3. Renforcer le rôle de la société civile pour redonner une existence sociale aux personnes en fin de vie

Pour sortir de la vision médico-centrée de la fin de vie, le rapport esquisse une série de mesures visant à renforcer le rôle de la société civile auprès des personnes gravement malades. Au-delà de l’objectif affiché d’améliorer leur qualité de vie, nous pouvons espérer que cette amélioration de la reconnaissance et des moyens donnés à la société civile pour se tenir aux côtés de ceux qui vont bientôt mourir soit moteur d’une prise de conscience sociétale de l’importance du temps de la fin de la vie à l’échelle de chaque existence. Comme nous accordons une valeur particulière à la naissance et aux premières années de la vie, nous devons poser un regard valorisant sur l’autre extrémité de la vie et la vivre pleinement, collectivement, sans en avoir peur. Cette peur, liée au tabou, a pour conséquence la solitude des personnes en fin de vie. Solitude physique, relationnelle, émotionnelle qui les isole, les attriste et les angoisse.  

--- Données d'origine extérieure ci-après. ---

theorem execHistoryReadDone_upheld (s : State) : s.UpheldBy .historyReadDone (execHistoryReadDone s) := by
  apply live_upheld
  split
  · exact State.KeepsLegal.quietly ((State.controlStep_keepsLegal (.refl s)).next (gate := .of_eq rfl rfl))
  · exact .refl _ s

theorem execSlipLogWordWritten_upheld (s : State) : s.UpheldBy .slipLogWordWritten (execSlipLogWordWritten s) := by
  apply live_upheld
  split
  · exact State.KeepsLegal.quietly ((State.KeepsLegal.refl s).next (gate := .of_eq rfl rfl))
  · exact .refl _ s

theorem execSlipCharacterEnd_upheld (busy : Bool) (s : State) :
    s.UpheldBy (.slipCharacterEnd busy) (execSlipCharacterEnd busy s) := by
  unfold execSlipCharacterEnd
  split
  · exact ⟨_, rfl, (State.KeepsLegal.refl s).next.quietly⟩
  · exact live_upheld (State.KeepsLegal.refl s).next.quietly

theorem execHostRead_upheld (addr : Addr) (s : State) : s.UpheldBy (.hostRead addr) (execHostRead addr s) := by
  unfold execHostRead
  split
  · refine ⟨_, rfl, ?_⟩
    split
    · exact State.KeepsLegal.quietly ((State.KeepsLegal.refl s).next (gate := .of_eq rfl rfl))
    · exact .refl _ s
  · refine when_upheld fun _ => State.KeepsLegal.quietly ((State.KeepsLegal.refl s).next (gate := ?_))
    unfold State.takeRead
    split <;> exact .of_eq rfl rfl

theorem execHostReadData_upheld (s : State) : s.UpheldBy .hostReadData (execHostReadData s) := by
  apply live_upheld
  split
  · exact State.KeepsLegal.quietly ((State.KeepsLegal.refl s).next (gate := .of_eq rfl rfl))
  · exact .refl _ s

theorem execHostWrite_upheld (addr : Addr) (data : Word) (be : ByteEnables) (s : State) :
    s.UpheldBy (.hostWrite addr data be) (execHostWrite addr data be s) := by
  unfold execHostWrite
  split
  · refine ⟨_, rfl, ?_⟩
    split
    · exact State.KeepsLegal.quietly ((State.KeepsLegal.refl s).next (gate := .of_eq rfl rfl))
    · exact .refl _ s
  · exact when_upheld fun _ => (State.acceptWrite_keepsLegal _ (.refl s)).quietly

theorem execHostWriteDrain_upheld (s : State) : s.UpheldBy .hostWriteDrain (execHostWriteDrain s) := by
  apply live_upheld
  split
  · next w rest _ hbuffer => exact (State.drain_keepsLegal hbuffer (.refl s)).quietly
  · exact .refl _ s

theorem execSendActionWrite_upheld (s : State) : s.UpheldBy .sendActionWrite (execSendActionWrite s) := by
  have noted (e : Nat) (h : s.mailbox.Legal) : (s.mailbox.note e).Legal := by
    unfold Mailbox.note
    split <;> exact h
  apply live_upheld
  split
  · next e _ _ => exact State.KeepsLegal.quietly ((State.popMailbox_keepsLegal (.refl s)).next (mailbox := noted e))
  · exact .refl _ s

theorem execReturnFreeWrite_upheld (ahead : Nat) (s : State) :
    s.UpheldBy (.returnFreeWrite ahead) (execReturnFreeWrite ahead s) := by
  apply live_upheld
  split
  · next n action _ _ =>
    have freed : s.KeepsLegal (!leavesRequests (.returnFreeWrite ahead))
        (s.popMailbox.withMailbox (s.mailbox.hostFree n action)) :=
      (State.popMailbox_keepsLegal (.refl s)).next (mailbox := Mailbox.hostFree_legal n action)
    exact (State.slideLast_keepsLegal _ _ (State.serveBacklog_keepsLegal freed)).quietly
  · exact .refl _ s

theorem execReturnPostingDone_upheld (s : State) : s.UpheldBy .returnPostingDone (execReturnPostingDone s) := by
  apply live_upheld
  split
  · exact (State.posted_keepsLegal _ _ (State.controlStep_keepsLegal (.refl s))).quietly
  · exact .refl _ s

Le rapport propose de reprendre le modèle canadien des « communautés compatissantes » pour créer dans les territoires des « collectifs d’entraide », rassemblements d’individus engagés qui œuvrent ensemble à améliorer le bien-être des personnes confrontées à la fin de vie, au deuil ou à une perte significative au sein de leur famille. Développés par les collectivités territoriales, ils rassembleraient des personnes issues de divers organismes communautaires, groupes citoyens, milieux de travail, écoles et lieux de culte.

Il s’agira des préciser plus concrètement leurs missions, leurs leviers d’actions, de définir les fonctions et les rôles des membres de ces collectifs, leurs modalités d’interactions avec les équipes soignantes, pour leur donner une place effective dans la prise en charge globale de la personne. Il s’agira également de définir en quoi elles se distinguent des associations de bénévoles d’accompagnement en fin de vie et comment elles en seraient complémentaires.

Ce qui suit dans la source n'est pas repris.